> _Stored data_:
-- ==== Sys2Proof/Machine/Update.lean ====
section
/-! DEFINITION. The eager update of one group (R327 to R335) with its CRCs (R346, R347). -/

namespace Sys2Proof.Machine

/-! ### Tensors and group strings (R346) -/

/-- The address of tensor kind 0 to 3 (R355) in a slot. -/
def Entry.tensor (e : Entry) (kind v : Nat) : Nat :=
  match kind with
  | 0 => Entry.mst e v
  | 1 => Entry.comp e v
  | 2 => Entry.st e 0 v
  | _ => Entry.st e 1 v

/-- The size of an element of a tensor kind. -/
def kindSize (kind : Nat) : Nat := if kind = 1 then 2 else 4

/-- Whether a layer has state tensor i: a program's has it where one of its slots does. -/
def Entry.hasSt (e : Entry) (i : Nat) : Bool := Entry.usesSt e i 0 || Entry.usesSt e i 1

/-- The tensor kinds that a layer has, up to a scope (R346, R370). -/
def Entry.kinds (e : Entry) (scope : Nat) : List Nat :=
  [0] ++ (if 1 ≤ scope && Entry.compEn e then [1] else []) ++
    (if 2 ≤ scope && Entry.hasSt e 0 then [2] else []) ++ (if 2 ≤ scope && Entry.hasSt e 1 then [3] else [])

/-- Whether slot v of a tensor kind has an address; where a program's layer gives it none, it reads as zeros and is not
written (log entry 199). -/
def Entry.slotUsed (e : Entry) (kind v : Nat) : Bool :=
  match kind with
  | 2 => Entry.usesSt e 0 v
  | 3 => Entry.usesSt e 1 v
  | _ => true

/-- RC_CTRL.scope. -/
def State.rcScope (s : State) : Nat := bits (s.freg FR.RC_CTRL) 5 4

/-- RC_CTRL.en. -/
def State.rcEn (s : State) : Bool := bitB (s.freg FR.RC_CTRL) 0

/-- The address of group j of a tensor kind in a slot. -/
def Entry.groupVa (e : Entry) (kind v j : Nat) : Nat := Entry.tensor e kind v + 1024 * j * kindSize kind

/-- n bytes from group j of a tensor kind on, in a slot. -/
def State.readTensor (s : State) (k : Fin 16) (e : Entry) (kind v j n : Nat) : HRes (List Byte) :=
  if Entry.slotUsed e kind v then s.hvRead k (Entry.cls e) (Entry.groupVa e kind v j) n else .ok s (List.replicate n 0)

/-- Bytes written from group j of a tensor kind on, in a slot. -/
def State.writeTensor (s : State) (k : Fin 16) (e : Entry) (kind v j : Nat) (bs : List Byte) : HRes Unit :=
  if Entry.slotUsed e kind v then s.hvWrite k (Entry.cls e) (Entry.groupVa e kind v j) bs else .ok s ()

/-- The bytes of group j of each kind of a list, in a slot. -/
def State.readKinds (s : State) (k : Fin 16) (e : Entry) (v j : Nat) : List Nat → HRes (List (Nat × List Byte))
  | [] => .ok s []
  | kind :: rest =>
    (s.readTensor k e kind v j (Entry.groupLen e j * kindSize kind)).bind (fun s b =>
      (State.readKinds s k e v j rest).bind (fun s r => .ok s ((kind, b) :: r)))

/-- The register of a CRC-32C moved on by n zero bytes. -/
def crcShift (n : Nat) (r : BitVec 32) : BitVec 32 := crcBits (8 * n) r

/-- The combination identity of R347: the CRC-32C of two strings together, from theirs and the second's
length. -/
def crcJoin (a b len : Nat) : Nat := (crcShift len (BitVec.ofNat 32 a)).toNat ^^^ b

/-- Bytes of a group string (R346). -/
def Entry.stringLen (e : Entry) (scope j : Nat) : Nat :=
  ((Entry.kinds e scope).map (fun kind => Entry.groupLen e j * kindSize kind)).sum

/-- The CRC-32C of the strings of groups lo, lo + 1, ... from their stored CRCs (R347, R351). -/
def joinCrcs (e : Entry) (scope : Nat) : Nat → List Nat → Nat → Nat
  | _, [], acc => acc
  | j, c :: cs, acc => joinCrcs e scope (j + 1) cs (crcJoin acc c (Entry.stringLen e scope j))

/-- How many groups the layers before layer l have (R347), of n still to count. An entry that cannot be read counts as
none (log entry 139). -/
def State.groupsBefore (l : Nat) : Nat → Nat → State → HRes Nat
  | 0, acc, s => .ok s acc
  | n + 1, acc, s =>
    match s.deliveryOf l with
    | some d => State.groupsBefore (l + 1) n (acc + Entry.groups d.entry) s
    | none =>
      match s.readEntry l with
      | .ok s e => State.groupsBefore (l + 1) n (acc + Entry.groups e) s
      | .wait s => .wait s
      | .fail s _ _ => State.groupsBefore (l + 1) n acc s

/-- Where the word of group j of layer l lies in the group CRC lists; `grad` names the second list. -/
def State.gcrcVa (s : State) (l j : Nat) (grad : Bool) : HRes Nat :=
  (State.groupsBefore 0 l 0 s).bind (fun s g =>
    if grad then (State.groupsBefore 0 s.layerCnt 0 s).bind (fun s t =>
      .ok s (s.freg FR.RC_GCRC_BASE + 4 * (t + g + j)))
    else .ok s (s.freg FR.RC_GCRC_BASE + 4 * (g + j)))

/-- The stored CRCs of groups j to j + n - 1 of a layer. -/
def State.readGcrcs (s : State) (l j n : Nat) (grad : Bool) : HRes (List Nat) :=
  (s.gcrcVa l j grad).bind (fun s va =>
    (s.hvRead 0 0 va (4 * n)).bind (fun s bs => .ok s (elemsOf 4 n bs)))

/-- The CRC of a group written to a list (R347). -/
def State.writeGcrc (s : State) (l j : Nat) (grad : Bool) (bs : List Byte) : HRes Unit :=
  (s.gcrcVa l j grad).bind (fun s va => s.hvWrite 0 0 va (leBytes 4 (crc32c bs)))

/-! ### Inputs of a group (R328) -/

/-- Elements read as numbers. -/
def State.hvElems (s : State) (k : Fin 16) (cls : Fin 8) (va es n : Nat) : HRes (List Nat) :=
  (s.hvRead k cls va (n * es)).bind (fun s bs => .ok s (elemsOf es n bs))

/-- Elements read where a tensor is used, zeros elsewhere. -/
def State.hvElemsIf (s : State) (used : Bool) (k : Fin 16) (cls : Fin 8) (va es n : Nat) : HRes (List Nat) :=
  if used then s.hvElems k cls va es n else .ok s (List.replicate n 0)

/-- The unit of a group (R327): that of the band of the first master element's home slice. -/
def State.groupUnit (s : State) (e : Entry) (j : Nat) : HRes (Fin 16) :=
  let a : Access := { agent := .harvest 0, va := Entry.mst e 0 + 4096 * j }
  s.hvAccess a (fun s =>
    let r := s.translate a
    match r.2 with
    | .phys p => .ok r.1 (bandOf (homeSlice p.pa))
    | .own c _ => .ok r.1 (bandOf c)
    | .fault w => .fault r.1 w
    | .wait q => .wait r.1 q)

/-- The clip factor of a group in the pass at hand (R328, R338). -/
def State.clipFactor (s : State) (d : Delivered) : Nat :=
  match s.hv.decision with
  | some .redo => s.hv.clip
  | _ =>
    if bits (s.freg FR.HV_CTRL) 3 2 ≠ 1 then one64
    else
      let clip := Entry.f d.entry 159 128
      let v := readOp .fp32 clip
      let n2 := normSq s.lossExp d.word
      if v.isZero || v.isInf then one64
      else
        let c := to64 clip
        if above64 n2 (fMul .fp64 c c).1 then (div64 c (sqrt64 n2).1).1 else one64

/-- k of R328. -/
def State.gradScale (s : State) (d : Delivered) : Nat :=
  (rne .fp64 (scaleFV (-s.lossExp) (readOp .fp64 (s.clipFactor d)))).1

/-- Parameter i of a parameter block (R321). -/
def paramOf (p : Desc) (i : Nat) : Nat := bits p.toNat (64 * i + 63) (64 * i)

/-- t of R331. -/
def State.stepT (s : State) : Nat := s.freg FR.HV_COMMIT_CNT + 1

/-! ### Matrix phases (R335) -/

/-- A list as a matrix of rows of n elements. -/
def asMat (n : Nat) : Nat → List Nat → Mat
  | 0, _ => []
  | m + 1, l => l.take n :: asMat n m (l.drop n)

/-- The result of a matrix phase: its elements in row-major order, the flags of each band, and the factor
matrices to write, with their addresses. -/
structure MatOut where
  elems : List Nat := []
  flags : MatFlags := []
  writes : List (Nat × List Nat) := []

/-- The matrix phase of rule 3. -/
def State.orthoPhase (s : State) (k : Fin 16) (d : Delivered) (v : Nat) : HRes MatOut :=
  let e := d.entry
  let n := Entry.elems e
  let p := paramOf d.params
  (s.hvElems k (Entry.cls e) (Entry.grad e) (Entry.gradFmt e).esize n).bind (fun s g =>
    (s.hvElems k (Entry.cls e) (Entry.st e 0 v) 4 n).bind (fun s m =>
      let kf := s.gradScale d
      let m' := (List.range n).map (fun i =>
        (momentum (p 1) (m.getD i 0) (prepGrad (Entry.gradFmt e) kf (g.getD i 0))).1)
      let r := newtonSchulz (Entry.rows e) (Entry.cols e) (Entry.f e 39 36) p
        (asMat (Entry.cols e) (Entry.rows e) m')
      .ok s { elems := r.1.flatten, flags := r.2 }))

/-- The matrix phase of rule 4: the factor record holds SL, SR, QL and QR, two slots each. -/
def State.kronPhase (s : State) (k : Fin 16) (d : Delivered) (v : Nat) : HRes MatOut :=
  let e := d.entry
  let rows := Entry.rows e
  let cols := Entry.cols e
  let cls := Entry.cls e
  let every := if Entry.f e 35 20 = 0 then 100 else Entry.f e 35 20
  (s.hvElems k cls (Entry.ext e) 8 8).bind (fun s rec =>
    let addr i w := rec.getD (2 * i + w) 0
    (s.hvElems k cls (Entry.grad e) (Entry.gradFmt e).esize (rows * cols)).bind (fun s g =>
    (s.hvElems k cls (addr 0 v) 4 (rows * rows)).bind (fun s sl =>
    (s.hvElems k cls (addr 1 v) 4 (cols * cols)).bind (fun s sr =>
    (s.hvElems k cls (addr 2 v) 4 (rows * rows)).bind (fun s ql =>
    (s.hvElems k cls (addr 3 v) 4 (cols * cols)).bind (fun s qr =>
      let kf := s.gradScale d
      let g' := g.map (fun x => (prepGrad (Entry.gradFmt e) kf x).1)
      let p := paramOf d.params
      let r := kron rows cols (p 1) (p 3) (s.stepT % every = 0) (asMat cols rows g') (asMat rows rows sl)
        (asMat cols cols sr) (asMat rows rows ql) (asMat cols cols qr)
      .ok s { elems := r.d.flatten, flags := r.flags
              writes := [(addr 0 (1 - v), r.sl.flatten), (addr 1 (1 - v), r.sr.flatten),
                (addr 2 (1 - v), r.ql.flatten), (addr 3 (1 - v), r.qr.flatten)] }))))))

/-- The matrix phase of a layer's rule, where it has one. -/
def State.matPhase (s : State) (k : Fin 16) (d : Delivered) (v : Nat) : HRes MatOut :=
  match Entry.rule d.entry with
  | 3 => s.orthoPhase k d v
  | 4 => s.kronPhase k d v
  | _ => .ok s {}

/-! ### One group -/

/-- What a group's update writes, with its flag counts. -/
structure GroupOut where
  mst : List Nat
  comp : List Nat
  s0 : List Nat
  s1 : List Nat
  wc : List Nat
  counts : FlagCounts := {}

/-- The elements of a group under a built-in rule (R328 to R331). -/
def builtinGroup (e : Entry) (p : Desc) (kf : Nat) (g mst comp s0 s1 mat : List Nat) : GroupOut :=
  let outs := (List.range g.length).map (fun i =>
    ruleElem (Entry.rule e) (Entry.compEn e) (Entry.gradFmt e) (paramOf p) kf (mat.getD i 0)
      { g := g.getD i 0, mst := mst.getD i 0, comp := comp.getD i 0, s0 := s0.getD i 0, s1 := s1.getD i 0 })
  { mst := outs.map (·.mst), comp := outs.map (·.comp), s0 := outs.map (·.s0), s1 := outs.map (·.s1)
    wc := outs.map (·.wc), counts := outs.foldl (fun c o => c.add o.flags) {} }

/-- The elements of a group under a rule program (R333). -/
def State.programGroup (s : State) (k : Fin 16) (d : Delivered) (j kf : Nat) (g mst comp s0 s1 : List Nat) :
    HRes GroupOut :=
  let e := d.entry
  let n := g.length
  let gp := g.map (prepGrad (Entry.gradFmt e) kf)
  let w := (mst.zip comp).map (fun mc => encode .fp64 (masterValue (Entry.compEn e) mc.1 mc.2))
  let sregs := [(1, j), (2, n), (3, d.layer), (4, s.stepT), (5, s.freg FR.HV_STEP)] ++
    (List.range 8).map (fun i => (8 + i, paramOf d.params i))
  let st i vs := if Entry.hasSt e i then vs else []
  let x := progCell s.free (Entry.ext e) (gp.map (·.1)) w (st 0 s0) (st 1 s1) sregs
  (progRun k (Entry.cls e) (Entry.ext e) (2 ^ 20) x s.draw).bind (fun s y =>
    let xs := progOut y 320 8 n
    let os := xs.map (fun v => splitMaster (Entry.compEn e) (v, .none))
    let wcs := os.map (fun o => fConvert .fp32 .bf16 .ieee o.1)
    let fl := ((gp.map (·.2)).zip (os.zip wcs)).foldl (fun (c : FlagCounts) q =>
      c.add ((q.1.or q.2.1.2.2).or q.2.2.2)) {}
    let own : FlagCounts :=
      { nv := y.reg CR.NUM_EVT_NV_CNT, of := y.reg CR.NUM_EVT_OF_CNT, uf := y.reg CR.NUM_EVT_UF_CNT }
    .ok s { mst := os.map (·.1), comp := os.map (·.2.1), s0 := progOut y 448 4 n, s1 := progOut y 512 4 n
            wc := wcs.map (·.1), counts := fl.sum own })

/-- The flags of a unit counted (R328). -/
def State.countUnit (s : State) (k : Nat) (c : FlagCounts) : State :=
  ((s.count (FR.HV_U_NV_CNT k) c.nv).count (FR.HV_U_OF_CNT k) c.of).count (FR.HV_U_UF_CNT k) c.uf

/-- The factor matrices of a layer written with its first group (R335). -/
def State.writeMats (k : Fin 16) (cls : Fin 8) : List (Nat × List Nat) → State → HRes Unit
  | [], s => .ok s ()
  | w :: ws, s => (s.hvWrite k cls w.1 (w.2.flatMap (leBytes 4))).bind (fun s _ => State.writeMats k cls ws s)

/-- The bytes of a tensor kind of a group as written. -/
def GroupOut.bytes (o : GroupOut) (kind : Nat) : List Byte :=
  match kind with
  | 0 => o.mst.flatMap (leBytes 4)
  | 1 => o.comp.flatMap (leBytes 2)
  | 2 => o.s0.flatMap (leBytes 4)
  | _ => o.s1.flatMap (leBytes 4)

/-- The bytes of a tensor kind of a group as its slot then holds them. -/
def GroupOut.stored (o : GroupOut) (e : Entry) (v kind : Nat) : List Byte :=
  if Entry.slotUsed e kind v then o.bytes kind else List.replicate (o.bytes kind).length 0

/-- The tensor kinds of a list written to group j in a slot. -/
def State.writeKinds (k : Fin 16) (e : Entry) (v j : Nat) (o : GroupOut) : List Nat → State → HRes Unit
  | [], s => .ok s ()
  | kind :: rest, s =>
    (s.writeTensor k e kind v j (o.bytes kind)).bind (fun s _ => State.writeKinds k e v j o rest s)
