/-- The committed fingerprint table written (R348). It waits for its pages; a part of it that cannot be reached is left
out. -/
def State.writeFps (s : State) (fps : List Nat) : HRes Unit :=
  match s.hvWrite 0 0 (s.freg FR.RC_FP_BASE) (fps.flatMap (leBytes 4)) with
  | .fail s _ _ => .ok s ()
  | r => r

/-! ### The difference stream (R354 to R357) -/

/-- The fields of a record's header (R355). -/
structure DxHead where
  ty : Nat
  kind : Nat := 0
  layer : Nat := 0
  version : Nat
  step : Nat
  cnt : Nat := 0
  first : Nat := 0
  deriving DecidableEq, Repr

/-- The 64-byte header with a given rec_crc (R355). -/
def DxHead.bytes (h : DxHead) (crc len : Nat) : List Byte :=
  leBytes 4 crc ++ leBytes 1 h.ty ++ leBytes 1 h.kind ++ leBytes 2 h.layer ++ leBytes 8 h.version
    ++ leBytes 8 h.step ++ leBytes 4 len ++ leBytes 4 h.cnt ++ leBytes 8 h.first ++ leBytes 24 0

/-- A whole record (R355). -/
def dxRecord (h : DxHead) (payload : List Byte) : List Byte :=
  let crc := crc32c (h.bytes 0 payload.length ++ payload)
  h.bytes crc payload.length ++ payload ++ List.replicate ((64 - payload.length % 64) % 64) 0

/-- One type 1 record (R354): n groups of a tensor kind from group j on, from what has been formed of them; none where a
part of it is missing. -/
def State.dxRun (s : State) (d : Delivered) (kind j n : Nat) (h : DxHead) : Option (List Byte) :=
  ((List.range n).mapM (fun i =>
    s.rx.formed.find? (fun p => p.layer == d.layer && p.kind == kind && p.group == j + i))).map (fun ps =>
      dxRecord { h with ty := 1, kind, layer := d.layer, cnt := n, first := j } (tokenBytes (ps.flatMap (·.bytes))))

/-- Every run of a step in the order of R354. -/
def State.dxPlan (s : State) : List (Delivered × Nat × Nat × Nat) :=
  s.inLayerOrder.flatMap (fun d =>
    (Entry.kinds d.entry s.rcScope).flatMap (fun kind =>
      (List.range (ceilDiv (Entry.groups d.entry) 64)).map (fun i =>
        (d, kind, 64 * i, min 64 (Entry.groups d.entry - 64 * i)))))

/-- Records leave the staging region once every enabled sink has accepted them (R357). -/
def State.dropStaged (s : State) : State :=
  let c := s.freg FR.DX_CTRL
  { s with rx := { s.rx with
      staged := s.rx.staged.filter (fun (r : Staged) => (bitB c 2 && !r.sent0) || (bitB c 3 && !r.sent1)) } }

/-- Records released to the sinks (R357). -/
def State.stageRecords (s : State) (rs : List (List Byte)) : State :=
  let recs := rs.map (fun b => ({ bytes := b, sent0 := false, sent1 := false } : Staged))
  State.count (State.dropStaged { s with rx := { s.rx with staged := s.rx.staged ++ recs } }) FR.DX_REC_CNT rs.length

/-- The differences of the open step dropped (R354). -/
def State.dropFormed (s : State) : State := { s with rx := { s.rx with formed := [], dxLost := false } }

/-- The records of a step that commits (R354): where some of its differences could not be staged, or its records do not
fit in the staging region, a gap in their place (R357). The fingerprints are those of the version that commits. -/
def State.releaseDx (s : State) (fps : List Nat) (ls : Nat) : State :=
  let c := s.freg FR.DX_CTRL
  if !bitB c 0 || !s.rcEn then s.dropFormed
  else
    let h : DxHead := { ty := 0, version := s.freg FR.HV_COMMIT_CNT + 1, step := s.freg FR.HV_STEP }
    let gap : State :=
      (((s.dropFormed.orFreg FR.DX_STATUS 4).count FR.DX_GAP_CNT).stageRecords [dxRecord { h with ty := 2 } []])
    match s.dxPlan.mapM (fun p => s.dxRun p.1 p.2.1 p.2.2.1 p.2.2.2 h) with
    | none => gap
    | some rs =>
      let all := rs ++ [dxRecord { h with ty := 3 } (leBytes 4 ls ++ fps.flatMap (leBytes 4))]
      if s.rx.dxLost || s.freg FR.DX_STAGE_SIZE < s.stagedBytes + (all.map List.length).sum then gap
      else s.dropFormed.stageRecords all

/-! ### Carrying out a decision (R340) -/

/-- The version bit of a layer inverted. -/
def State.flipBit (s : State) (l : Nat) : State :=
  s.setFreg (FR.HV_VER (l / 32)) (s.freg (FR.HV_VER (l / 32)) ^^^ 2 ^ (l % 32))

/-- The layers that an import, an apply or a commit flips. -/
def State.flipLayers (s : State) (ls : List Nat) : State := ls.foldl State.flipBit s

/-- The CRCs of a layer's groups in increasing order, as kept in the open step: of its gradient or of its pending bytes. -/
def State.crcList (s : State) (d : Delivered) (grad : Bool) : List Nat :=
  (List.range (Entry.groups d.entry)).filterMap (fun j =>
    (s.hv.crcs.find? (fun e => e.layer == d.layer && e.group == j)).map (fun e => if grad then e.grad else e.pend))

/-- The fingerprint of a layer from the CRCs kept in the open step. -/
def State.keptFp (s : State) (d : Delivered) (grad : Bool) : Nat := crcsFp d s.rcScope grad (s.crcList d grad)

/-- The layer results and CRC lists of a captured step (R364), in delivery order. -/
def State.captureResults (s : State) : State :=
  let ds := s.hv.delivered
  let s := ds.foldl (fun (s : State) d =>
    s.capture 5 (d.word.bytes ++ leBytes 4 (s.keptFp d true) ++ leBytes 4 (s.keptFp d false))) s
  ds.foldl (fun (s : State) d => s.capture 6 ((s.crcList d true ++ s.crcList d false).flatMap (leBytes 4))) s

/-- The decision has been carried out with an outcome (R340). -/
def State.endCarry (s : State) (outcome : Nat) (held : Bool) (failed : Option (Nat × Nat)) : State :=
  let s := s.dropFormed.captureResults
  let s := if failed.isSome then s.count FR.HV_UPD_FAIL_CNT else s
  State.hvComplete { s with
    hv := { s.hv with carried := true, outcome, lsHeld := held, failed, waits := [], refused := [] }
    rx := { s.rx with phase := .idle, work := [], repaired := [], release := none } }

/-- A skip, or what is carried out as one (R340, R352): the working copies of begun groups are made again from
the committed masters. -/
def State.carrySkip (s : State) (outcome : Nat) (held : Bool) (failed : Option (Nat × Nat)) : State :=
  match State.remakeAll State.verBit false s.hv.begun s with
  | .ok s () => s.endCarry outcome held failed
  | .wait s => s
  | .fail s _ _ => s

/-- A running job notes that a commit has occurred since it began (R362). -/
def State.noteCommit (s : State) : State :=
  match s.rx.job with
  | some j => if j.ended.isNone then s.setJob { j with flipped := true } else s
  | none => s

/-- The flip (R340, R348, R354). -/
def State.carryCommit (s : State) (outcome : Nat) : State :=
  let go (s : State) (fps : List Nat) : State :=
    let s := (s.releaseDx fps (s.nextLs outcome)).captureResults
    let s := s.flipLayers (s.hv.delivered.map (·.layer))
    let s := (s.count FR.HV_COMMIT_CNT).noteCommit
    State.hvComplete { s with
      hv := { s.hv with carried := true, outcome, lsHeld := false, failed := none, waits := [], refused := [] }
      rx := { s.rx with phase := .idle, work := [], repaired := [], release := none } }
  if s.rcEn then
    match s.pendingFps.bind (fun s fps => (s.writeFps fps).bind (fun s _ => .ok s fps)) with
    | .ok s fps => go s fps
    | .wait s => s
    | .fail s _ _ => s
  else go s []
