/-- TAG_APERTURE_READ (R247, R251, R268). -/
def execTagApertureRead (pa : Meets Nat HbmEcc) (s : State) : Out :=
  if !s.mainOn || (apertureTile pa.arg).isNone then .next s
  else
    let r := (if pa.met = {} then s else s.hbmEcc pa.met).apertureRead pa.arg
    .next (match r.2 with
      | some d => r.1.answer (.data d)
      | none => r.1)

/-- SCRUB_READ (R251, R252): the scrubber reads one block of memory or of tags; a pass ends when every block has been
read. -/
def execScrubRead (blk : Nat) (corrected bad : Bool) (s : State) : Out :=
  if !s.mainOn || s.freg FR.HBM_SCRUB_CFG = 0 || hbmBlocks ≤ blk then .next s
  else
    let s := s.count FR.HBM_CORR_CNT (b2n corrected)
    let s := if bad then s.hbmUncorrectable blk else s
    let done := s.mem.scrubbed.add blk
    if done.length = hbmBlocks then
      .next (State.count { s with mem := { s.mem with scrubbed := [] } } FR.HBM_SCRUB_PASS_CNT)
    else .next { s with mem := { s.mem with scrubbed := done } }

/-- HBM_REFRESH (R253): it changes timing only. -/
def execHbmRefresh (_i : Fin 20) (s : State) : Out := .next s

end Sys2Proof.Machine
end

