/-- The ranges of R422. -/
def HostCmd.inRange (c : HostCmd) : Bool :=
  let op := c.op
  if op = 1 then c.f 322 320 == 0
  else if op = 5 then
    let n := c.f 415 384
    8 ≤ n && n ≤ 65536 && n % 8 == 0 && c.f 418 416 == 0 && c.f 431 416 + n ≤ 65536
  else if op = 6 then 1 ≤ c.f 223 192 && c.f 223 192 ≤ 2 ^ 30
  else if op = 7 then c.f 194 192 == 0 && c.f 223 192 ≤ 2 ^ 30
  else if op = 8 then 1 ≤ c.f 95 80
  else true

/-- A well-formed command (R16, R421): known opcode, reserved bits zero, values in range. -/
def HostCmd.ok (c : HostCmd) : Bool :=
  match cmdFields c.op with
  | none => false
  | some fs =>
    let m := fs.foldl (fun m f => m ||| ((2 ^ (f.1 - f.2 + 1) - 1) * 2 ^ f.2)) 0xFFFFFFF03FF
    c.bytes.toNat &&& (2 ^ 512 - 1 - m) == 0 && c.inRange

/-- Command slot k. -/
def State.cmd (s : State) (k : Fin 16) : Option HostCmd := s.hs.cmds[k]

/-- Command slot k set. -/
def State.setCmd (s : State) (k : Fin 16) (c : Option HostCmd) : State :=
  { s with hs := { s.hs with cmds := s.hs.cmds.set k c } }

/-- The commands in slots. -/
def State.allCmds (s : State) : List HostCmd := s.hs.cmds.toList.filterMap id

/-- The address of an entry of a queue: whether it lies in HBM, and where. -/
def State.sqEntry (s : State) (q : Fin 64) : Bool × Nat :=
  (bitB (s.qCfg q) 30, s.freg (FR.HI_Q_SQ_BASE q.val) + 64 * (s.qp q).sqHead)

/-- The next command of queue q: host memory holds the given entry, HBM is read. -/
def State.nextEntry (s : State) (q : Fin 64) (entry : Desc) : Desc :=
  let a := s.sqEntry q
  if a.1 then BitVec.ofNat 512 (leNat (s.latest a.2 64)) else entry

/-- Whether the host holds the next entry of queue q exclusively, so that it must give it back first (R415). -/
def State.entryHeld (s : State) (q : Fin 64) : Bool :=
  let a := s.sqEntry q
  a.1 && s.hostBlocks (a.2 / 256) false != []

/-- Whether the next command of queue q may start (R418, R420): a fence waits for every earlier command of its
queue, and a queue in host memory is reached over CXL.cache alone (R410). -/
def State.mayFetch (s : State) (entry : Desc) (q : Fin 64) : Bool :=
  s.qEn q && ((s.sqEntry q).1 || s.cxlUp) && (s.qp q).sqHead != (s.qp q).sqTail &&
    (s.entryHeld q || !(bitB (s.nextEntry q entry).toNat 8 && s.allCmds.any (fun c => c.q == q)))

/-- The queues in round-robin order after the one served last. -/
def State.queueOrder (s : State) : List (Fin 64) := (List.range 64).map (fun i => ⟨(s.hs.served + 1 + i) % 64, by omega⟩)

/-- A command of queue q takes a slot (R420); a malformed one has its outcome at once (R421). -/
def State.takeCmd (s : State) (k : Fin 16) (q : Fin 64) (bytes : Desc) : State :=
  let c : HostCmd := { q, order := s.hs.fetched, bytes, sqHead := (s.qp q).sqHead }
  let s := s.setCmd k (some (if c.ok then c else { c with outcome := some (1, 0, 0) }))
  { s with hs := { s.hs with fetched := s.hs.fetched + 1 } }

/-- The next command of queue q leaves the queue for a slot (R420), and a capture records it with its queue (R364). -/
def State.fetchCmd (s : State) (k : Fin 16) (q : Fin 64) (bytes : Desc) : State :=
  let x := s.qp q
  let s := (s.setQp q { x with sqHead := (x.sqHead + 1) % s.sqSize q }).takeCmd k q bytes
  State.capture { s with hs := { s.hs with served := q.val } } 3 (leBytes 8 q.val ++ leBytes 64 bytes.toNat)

> _Aim of the exercise_: Please transcribe the data above without changes, from its first line to its "def Entry.hasSt (e" line, and leave out anything past that.

> _Solution to this task_:
-- ==== Sys2Proof/Machine/Update.lean ====
section
/-! DEFINITION. The eager update of one group (R327 to R335) with its CRCs (R346, R347). -/

namespace Sys2Proof.Machine

/-! ### Tensors and group strings (R346) -/

/-- The address of tensor kind 0 to 3 (R355) in a slot. -/
def Entry.tensor (e : Entry) (kind v : Nat) : Nat :=
  match kind with
  | 0 => Entry.mst e v
  | 1 => Entry.comp e v
  | 2 => Entry.st e 0 v
  | _ => Entry.st e 1 v

/-- The size of an element of a tensor kind. -/
def kindSize (kind : Nat) : Nat := if kind = 1 then 2 else 4

/-- Whether a layer has state tensor i: a program's has it where one of its slots does. -/
def Entry.hasSt (e : Entry) (i : Nat) : Bool := Entry.usesSt e i 0 || Entry.usesSt e i 1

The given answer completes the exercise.